# PM



## Jakob (Aug 27, 2014)

Heading to the pere Marquette this weekend to see what wants to bend my fly rod. Any reports/help? Only second time fishing it. 


Sent from my iPhone using Ohub Campfire


----------



## fishagain (Jan 2, 2014)

Try this for info.

http://www.fishbaldwin.com/


----------



## flyrodder46 (Dec 31, 2011)

If you fish the flies only water, I would suggest the Claybanks. It's a little early for that area, but it has normally produced for me. Farther down stream you might give the Sulak area a try.

D


----------



## Jakob (Aug 27, 2014)

I can read river reports, I think I've pretty much read every single one i could find for the PM including that one. I was looking for some human - human conversation for some help, instead of reading fishing reports that all contradict one another.

I was thinking of doing clay banks, what about the rainbow rapids-sulak?




Sent from my iPhone using Ohub Campfire


----------



## Boardman Brookies (Dec 20, 2007)

Jakob said:


> I can read river reports, I think I've pretty much read every single one i could find for the PM including that one. I was looking for some human - human conversation for some help, instead of reading fishing reports that all contradict one another.
> 
> I was thinking of doing clay banks, what about the rainbow rapids-sulak?
> 
> ...


Do you want to know my EXACT spot on the PM? How about you date my sister? Get out and explore. I have caught trout at all of the spots mentioned. I found my spots with a combination of reading reports, looks at maps, DNR website and google earth. Sorry to be harsh but do you really think someone is going to spoon feed you their honey hole?


----------



## Jakob (Aug 27, 2014)

Boardman Brookies said:


> Do you want to know my EXACT spot on the PM? How about you date my sister? Get out and explore. I have caught trout at all of the spots mentioned. I found my spots with a combination of reading reports, looks at maps, DNR website and google earth. Sorry to be harsh but do you really think someone is going to spoon feed you their honey hole?



Woah...I'm sorry for flustering you, that was not my intention. I also was not asking for your specific hole or anything of that nature, I also do not know your sister so that is something I would never ask. I don't need to be spoon fed, I've put my time in in other rivers and I know that's the only way to know a river. But I also know that any prior knowledge can help. I've spent all week reading reports, usgs, dnr, and looking at google earth. I've done my research, All I was looking for was a angler to angler conversation about the quality of fishing on the PM right now and maybe some of the insects seen, I know hoppers are big right now.

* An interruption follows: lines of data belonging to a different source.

-- ==== Sys2Proof/Machine/HandOver.lean ====
section
/-! DEFINITION. Handing a taken access on to its block (R24, R25), and what the part does of itself before a command acts:
departure notices, then the accesses that are due to be taken or handed on (logs 5, 6, 44). -/

namespace Sys2Proof.Machine

/-- The protected write is counted, if protection masks a byte (R149). -/
def State.chargeProtected (s : State) (m : Fin 16) (a : Access) : State :=
  if (s.protectedBytes m a).isEmpty then s else s.countProtected m (s.firstProtected m a)

/-- The unmasked bytes `bs` of a write to the records `ids` act, and the write goes to memory with the byte enables `be`
(R156, R158, R160). -/
def State.performWrite (s : State) (m : Fin 16) (a : Access) (be : List Enables) (ids : List RecordId)
    (bs : List WByte) : State :=
  (s.takeBytes m ids bs).issueMasked m a be (changedRecords s (s.takeBytes m ids bs) ids bs)

/-- Control-region write, as it is handed on (R156): held by a write-back in flight on its bytes (R160); else masked,
counted if protected, taken by the copies and issued; and a soft reset follows if it asks for one (R167). -/
def State.treatControlWrite (s : State) (m : Fin 16) (a : Access) : State :=
  if s.writeHeld m a then s.setStage m .heldWriteBack
  else
    let bs := s.keptBytes m a
    let s' := (s.chargeProtected m a).performWrite m a (s.keptEnables m a) (s.recordsWritten m a) bs
    if asksSoftReset bs then s'.softReset else s'

/-- Unwindowed access, as it is handed on (R18): passed to memory unchanged. -/
def State.treatUnwindowed (s : State) (m : Fin 16) (a : Access) : State := s.passUnchanged m a

/-- A sample-window access is handed on by its role and direction (R24). -/
def State.treatWindow (s : State) (m : Fin 16) (a : Access) (hit : WinHit) : State :=
  match hit.role, a.dir with
  | .uplink, .write => s.treatUplinkWrite m a hit
  | .uplink, .read => s.treatUplinkRead m a hit
  | .downlink, .write => s.treatDownlinkWrite m a hit
  | .downlink, .read => s.treatDownlinkRead m a hit
  | .program, .write => s.treatProgramWrite m a hit
  | .program, .read => s.treatProgramRead m a hit

/-- A taken access is handed on by its class (R18, R24). -/
def State.treat (s : State) (m : Fin 16) : State :=
  match s.front m, s.stage m with
  | some a, .taken (.window hit) => s.treatWindow m a hit
  | some a, .taken .unwindowed => s.treatUnwindowed m a
  | some a, .taken .control =>
    match a.dir with
    | .read => s.treatControlRead m a
    | .write => s.treatControlWrite m a
  | _, _ => s

/-! ## What the part does of itself -/

/-- The part takes an access for service, or hands the taken one on to its block (R25). -/
def State.actDue (s : State) : Due → State
  | .take m => s.takeAccess m
  | .hand m => s.treat m

/-- The oldest due item is off the list. -/
def State.popDue (s : State) : State := { s with due := s.due.tail }

/-- The oldest due item is done: it acts, and what follows from it, departure notices among it, is settled (log 6). -/
def State.doDue (s : State) (d : Due) : State := ((s.popDue.actDue d).settle).giveNotices

/-- How much work an item brings at most: a taking may make a handing-on due. -/
def Due.weight : Due → Nat
  | .take _ => 2
  | .hand _ => 1

/-- A bound on the items that the part can come to do of itself before the next command: it falls with each of them, since
each answers an access, moves one nearer to its answer, or leaves it held. -/
def State.load (s : State) : Nat :=
  (s.due.map Due.weight).sum + 2 * ((List.finRange 16).map fun m => (s.ports.get m).queue.length).sum +
    4 * s.portWaiting.length

/-- What is due is done, oldest first, until nothing is due or `own` says what the command that has come does with the
oldest item. `fuel` bounds the items. -/
def State.workOff (own : State → Due → Option State) : Nat → State → State
  | 0, s => s
  | fuel + 1, s =>
    match s.due with
    | [] => s
    | d :: _ =>
      match own s d with
      | some t => t
      | none => State.workOff own fuel (s.doDue d)

/-- The part has done what it does of itself before a command acts: departure notices are taken (R65, R104; log 44), then
the accesses that are due are taken and handed on, oldest first (R25, R26; log 6), up to the one that the command itself
is about. -/
def State.catchUpTo (own : State → Due → Option State) (s : State) : State :=
  State.workOff own s.giveNotices.load s.giveNotices

/-- The part has done everything that it does of itself before a command acts. -/
def State.catchUp (s : State) : State := s.catchUpTo (fun _ _ => none)

/-! ## The commands that name a due item -/

/-- The item is the taking of an access of `m`. -/
def State.ownTaking (m : Fin 16) (s : State) (d : Due) : Option State :=
  if d = .take m then some (s.popDue.takeAccess m) else none

/-- The item hands on an access of `m` on which `f` acts. -/
def State.ownHanding (m : Fin 16) (f : State → Access → Cls → Option State) (s : State) (d : Due) : Option State :=
  match s.front m, s.stage m with
  | some a, .taken c => if d = .hand m then f s.popDue a c else none
  | _, _ => none

/-- A sample-window access of `m` with the role and direction of the command is treated by `f` when its turn comes; without
one the command does nothing of its own (log 1). -/
def State.asWindow (s : State) (m : Fin 16) (r : Role) (d : Dir) (f : State → Access → WinHit → State) : State :=
  s.catchUpTo (State.ownHanding m fun s a c =>
    match c with
    | .window hit => if hit.role = r ∧ a.dir = d then some (f s a hit) else none
    | .control => none
    | .unwindowed => none)

/-- A control-region access of `m` with the direction of the command, for which `p` holds, is treated by `f` when its turn
comes; without one the command does nothing of its own (log 1). -/
def State.asControl (s : State) (m : Fin 16) (d : Dir) (p : State → Access → Bool) (f : State → Access → State) : State :=
  s.catchUpTo (State.ownHanding m fun s a c =>
    match c with
    | .control => if a.dir = d ∧ p s a = true then some (f s a) else none
    | .window _ => none
    | .unwindowed => none)

/-- An unwindowed access of `m` is treated by `f` when its turn comes; without one the command does nothing of its own
(log 1). -/
def State.asUnwindowed (s : State) (m : Fin 16) (f : State → Access → State) : State :=
  s.catchUpTo (State.ownHanding m fun s a c =>
    match c with
    | .unwindowed => some (f s a)
    | .window _ => none
    | .control => none)

/-- The outcome of a command: the next state, once what follows from it has been settled. -/
def done (s : State) : Host.Outcome State Fault Refusal := .next s.settle

end Sys2Proof.Machine
end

I'm sorry some stranger can get under your skin so easily.




Sent from my iPhone using Ohub Campfire


----------



## FishMichv2 (Oct 18, 2004)

Boardman Brookies said:


> Do you want to know my EXACT spot on the PM? How about you date my sister? Get out and explore. I have caught trout at all of the spots mentioned. I found my spots with a combination of reading reports, looks at maps, DNR website and google earth. Sorry to be harsh but do you really think someone is going to spoon feed you their honey hole?


^this.

Some of the best fishing memories I have were from grabbing a map of that river and exploring. All sections are great in their own way. Get out and fish. If you want someone to do all the work and guarantee some fish then get a guide.

Sent from my SAMSUNG-SGH-I537 using Ohub Campfire mobile app


----------



## Jakob (Aug 27, 2014)

That's not what I wanted, I never said that once. I don't need a guide. 

I'm sorry for making this topic, it was a mistake. I thought I could just shoot the **** and talk fly fishing but obviously that's not in the cards.


Sent from my iPhone using Ohub Campfire


----------



## wartfroggy (Jan 25, 2007)

Boardman Brookies said:


> How about you date my sister?


Not without pics first.


----------



## wartfroggy (Jan 25, 2007)

Jakob said:


> Woah...I'm sorry for flustering you, that was not my intention.


My guess is when you jumped back with this, is what put him off. Don't bite the hand that feeds you. 



Jakob said:


> I can read river reports.....


Guys actually spent their time to respond, and thought that giving you some links to some reports would be helpful. You get an attitude with them for just giving you reports and not enough personal info, no big surprise that you might have ticked them off.


----------



## Jakob (Aug 27, 2014)

I'm sorry to whomever I offended.


Sent from my iPhone using Ohub Campfire


----------



## Boardman Brookies (Dec 20, 2007)

wartfroggy said:


> My guess is when you jumped back with this, is what put him off. Don't bite the hand that feeds you.
> 
> 
> Guys actually spent their time to respond, and thought that giving you some links to some reports would be helpful. You get an attitude with them for just giving you reports and not enough personal info, no big surprise that you might have ticked them off.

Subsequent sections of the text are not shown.